Goal — Graph social and professional affiliation for prescribers (Physicians, RNs) and derive at influencers/opinion leaders and physicians that have the most klout in a particular cluster
Proposal — The Physician Affinity Graph will use publicly available data sets to form a network graph between physicians and other entities involved in health care services. ML will be used in this context for clustering based on common features/dimensions between physicians and these entities.
Methodology — A lot depends on the amount of publicly available datasets that can be linked to a physician. We will heavily leverage the federal level Medicare and Medicaid claims data release through Freedom of information act (FOIA). The physician ID from these data will be used to uniquely identify a doctor.
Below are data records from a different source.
-- ==== Sys2Proof/Machine/Timebase.lean ====
section
/-! DEFINITION. The commands of the Tick Unit (chapter 1): the main oscillator and PLL monitors, the lock wait, the return from
FALLBACK, and the device reset. -/

namespace Sys2Proof.Machine

/-- The Epoch Store read, advanced or re-initialised, and written back (R76). A write-back that is lost leaves what the store
held. -/
def EpochStore.advance (x : EpochStore) (storeLost writeLost : Bool) : EpochStore :=
  match (if storeLost then none else x.stored) with
  | some n =>
    { epoch := (n + 1) % 65536, reinitialised := false, stored := some (if writeLost then n else (n + 1) % 65536) }
  | none => { epoch := 0, reinitialised := true, stored := if writeLost then none else some 0 }

/-- DEVICE_RESET (R17): every block takes its reset values (R37, R62, R74, R92, R120, R126, R131, R146, R164). The random source
goes on (R101), and the commands waiting for the part stay (log entry 28). -/
def execDeviceReset (straps : Bank 8 Straps) (storeLost writeLost : Bool) (s : State) : Host.Outcome State Fault Refusal :=
  .next
    { State.afterReset straps (s.epoch.advance storeLost writeLost) with
      drawIndex := s.drawIndex
      freeIndex := s.freeIndex
      pending := s.pending }

/-- MAIN_PRESENT (R2): an edge of the main input. It restarts the interval of 1 us. While the monitor is ABSENT it makes it PRESENT,
begins the settle of a return in WAIT_MAIN (R14) and may begin a lock wait (R3). -/
def execMainPresent (s : State) : Host.Outcome State Fault Refusal :=
  .next
    (match s.tick.mainMonitor with
      | .present => s.withTick { s.tick with mainGap := some gapCycles }
      | .absent =>
        let tick := { s.tick with mainMonitor := .present, mainGap := some gapCycles }
        (s.withTick (if s.tick.returnPhase = .waitMain then tick.settle s.now else tick)).tryLockWait)

/-- The effect of a monitor or lock-flag change on the return sequence in SETTLE or LOCK_WAIT, outside a main loss: the sequence
goes back to WAIT_MAIN when the main oscillator is gone (01 Table 1-4). -/
def TickUnit.mainGone (t : TickUnit) : TickUnit :=
  match t.returnPhase with
  | .settle => { t with returnPhase := .waitMain, settleDeadline := none }
  | .lockWait => { t with returnPhase := .waitMain, settleDeadline := none }
  | _ => t

/-- Whether 1 us of ring time has passed without an edge while the monitor is PRESENT (R2). -/
def TickUnit.mainSilent (t : TickUnit) : Bool := decide (t.mainMonitor = .present) && decide (t.mainGap = some 0)

/-- MAIN_ABSENT (R2): 1 us without an edge. The PLL monitor becomes UNLOCKED (R3); leaving CONFIRMED in ACQUIRE, LOCKED or HOLDOVER
is a main loss (R4). A return whose PLL edge has come is complete before it (R15, log entry 22). -/
def execMainAbsent (s : State) : Host.Outcome State Fault Refusal :=
  .next
    (if !s.tick.mainSilent then s
      else
        let s := s.finishReturn
        let tick :=
          { s.tick.mainGone with mainMonitor := .absent, mainGap := none, pllMonitor := .unlocked, lockWaitTimer := none }
        if s.tick.pllMonitor = .confirmed then (s.withTick tick).mainLoss else s.withTick tick)

/-- PLL_LOCK_RAISED (R3). -/
def execPllLockRaised (s : State) : Host.Outcome State Fault Refusal :=
  .next (s.withTick { s.tick with lockFlag := true }).tryLockWait

/-- PLL_LOCK_FALLEN (R3): heeded only while the main oscillator is PRESENT. In LOCK_WAIT of a return it restarts the settle
(01 Table 1-4); leaving CONFIRMED in ACQUIRE, LOCKED or HOLDOVER is a main loss (R4). A return whose PLL edge has come is complete
before it (R15, log entry 22). -/
def execPllLockFallen (s : State) : Host.Outcome State Fault Refusal :=
  .next
    (match s.tick.mainMonitor with
      | .absent => s.withTick { s.tick with lockFlag := false }
      | .present =>
        let s := s.finishReturn
        let tick := { s.tick with lockFlag := false, pllMonitor := .unlocked, lockWaitTimer := none }
        if s.tick.returnPhase = .lockWait then s.withTick (tick.settle s.now)
        else if s.tick.pllMonitor = .confirmed then (s.withTick tick).mainLoss
        else s.withTick tick)

/-- Whether the lock wait has run its 1 ms (R3). -/
def TickUnit.lockWaitOver (t : TickUnit) : Bool := decide (t.pllMonitor = .lockWait) && decide (t.lockWaitTimer = some 0)

/-- The Steering Unit as acquisition starts (R40). -/
def SteeringUnit.startAcquire (x : SteeringUnit) : SteeringUnit :=
  { x with
    lockCount := 0
    integ := 0
    adj := 0
    eHeld := none
    acqTimer := some 0
    bound := max32
    traceable := false }

/-- LOCK_WAIT_EXPIRY (R3): the monitor becomes CONFIRMED. In COLD this confirms lock, and the state becomes ACQUIRE (R5, R40); in
FALLBACK the return is completed by MAIN_RETURN (R15). In both the PLL drives from its next edge on (R1). -/
def execLockWaitExpiry (s : State) : Host.Outcome State Fault Refusal :=
  .next
    (if !s.tick.lockWaitOver then s
      else
        let tick := { s.tick with pllMonitor := .confirmed, lockWaitTimer := none }
        if s.steer.state = .cold then
          (((s.withTick tick).withSteer s.steer.startAcquire).enterState .acquire).reportTimescale .cold .lockConfirmed
        else s.withTick tick)

/-- SETTLE_COMPLETE (R14): XT has reached the settle deadline. -/
def execSettleComplete (s : State) : Host.Outcome State Fault Refusal :=
  .next
    (if s.tick.returnPhase = .settle ∧ reached s.tick.settleDeadline s.now = true then s.completeSettle else s)

/-- MAIN_RETURN (R15): the PLL edge after the confirmation has come, and the state becomes HOLDOVER. -/
def execMainReturn (s : State) : Host.Outcome State Fault Refusal := .next s.finishReturn

end Sys2Proof.Machine
end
These data detail the type of treatment, disease area, health care provider details, claims details (insurance) along with geographical information (state, city etc.).
Potential other data sets (depending on their availability) that we will incrementally add to the graph are:
- Pharmaceutical companies (data made public through Sunshine act - source ProPublica)
- Medical associations (in conversation with AMA on Physician masterlist dataset for academic use), Professional groups around disease areas (researching)
- Government license/registration data (available by individual state gov sites)
- Hospital affiliations, Journal and publications (can be extracted through the claims data on Medicare/Medicaid)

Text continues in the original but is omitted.